The Muslim Brotherhood operates pretty much entirely in Arabic. The Brotherhood already had an Arabic web site. So why offer a web site in English?

Obviously, Ikhwanweb is designed to address different audiences than the MBs main web site. Who was this audience and what did the MB want to say to it through Ikhwanweb?

Those are the questions addressed by an article in the latest issue of the Digest of Middle East Studies (DOMES).

“Egypt, Islamists, and the Internet: The Case of the Muslim Brotherhood and Its Rhetoric of Dialectics in Ikhwanweb” by Soumia Bardhan analyzes the rhetoric of the Muslim Brotherhood on Ikhwanweb between 2005 and 2010.

Based on her analysis, Bardhan argues that Ikhwanweb sought to address Western societies–and especially the US:

During Mubarak’s rule, Ikhwanweb was used as a communicative medium to demonstrate to the West the Egyptian MB’s need to be valued — respected regardless of ideological differences, understood rather than essentialized, stereotyped, and prejudged, and supported as a pragmatic, political entity within Egypt

I am reminded here of the social theory concept of interpellation.

Interpellation is at once a linguistic concept–to interpellate is to address someone in order to interrupt and question, particularly with regard to status or role, and a philosophical concept–it is how ideological discourses address someone to constitute them as a subject.

As Bardhan would have it, Ikhwanweb addresses us in English in order to interrupt our conventional ways of thinking about “Islamists” by utilizing specific rhetorical strategies that position it as reasonable, tolerant and struggling for democratic rights against authoritarianism.

It sought to do this in two ways:

  1. First, Ikhwanweb sought to undermine and problematic edits the Widespread Western view that Islam is a monolithic ideology that is radical, undemocratic, and inflexible.
  2. Second, it sought to undermine Western support for the Mubarak regime by undermining its claims that without authoritarianism, irrational anti-Western Islamists would seize power.

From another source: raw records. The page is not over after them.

/-- RAIL_ENABLE (R335, R337). -/
def execRailEnable (rq : Requester) (d : Desc) (s : State) : Host.Outcome State Fault Refusal :=
  .next (seqWatch s (command specRailEnable rq d (fun q t =>
    let n := d.target.toNat
    if 8 ≤ n then complete q t stRange 0
    else if railOwned q n then complete q t stOverridden 0
    else railEnable q n (opn d 16 0 1 = 1) t) s) none)

/-- RAIL_MODE (R336). -/
def execRailMode (rq : Requester) (d : Desc) (s : State) : Host.Outcome State Fault Refusal :=
  .next (command specRailMode rq d (fun q t =>
    let n := d.target.toNat
    let m := opn d 16 0 8
    if 3 ≤ m then complete q t stInvalidField 0
    else if 8 ≤ n then complete q t stRange 0
    else
      let mode : RailMode := if m = 0 then .continuous else if m = 1 then .autoBurst else .diode
      railSettle (setRail q n { rail q n with waitMode := (rail q n).waitMode ++ [(t, mode)] }) n) s)

/-- The pre-start decision: sense voltage in mV, rail current in 0.1 A and sixteen switch-node samples in mV of each phase
(R327, R328). A rail that has entered FAULT in the same CLK_REG cycle stays there (R347). -/
def railDecide (s : State) (n : Nat) (m : RailMeas) (samples : List (Nat × List Nat)) : State :=
  let vpre := m.mv.toNat
  let hss := rfld s n 0x28 0 12 500 4000 * 1000
  let pre := vpre * divRatio s n + 1000000
  let lim := if hss < pre then pre else hss
  let bad := (railPhases s n).filter fun p => 12 ≤ countIf (fun v => lim < v * 1000) ((samples.find? fun e => e.1 = p).map Prod.snd |>.getD [])
  if bad ≠ [] then
    railFault s n 1 (bad.foldl (fun a p => a + 2 ^ p) 0) (some m) (some m.cycle)
  else if (rail s n).state = .fault then s
  else
    let r := rail s n
    let v : Rat := (vpre : Nat) / (1000 : Rat)
    if targetRef s n ≤ v then
      setRail s n { r with state := .softstart, ref := targetRef s n, ramp := none, reachedTarget := true, preHold := decide (targetRef s n < v) }
    else rampTo (setRail s n { r with state := .softstart, ref := v }) n .ss

/-- CLK_REG cycles from the start's acceptance to the decision: 58 µs, and STG_WAKE_US where the start raised STG_EN (R316, Table 7-4). -/
def decisionAt (s : State) (n : Nat) : Nat :=
  usCycles * (58 + (if (rail s n).wake then clampN 1 255 (fld s 0x4000 8 8) else 0))

/-- Pre-start check decision (R326, R327). -/
def execRailPrestartDecision (n : Fin 8) (vpre ia : BitVec 16) (cycle us : Nat) (samples : List (Nat × List Nat)) (s : State) :
    Host.Outcome State Fault Refusal :=
  let r := rail s n.val
  .next (if stateAt r cycle = .precheck && decisionAt s n.val ≤ r.preCycles then
    seqWatch s (railDecide s n.val { mv := vpre, ia := ia, cycle := cycle, us := us } samples) (some us) else s)

/-- The rail over the CLK_REG cycles sampled: its loop while it switches, and what it times (R319–R323, R338–R342). -/
def execRailPulse (n : Fin 8) (samples : List RailSample) (s : State) : Host.Outcome State Fault Refusal :=
  let k := n.val
  .next (
    if !(domOn s 10 && rootAlive s) then s
    else
      let t := forEach samples (fun x q => forUpTo x.cycles (fun _ => railCycle k x) q) s
      if (rail t k).state = (rail s k).state then t else seqWatch s t none)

Bardhan’s analysis is an analysis of the rhetoric of Ikhwanweb during the last year’s of the Mubarak regime. Today, Ikhwanweb continues to interpellate Western readers through short, laconic postings of news briefs representing a world of ongoing struggle between Muslims and the authoritarian forces that continue to oppress them.

Reference

Bardhan, Soumia. 2014. Egypt, Islamists, and the Internet: The Case of the Muslim Brotherhood and Its Rhetoric of Dialectics in Ikhwanweb. Digest of Middle East Studies, 23: 235–261.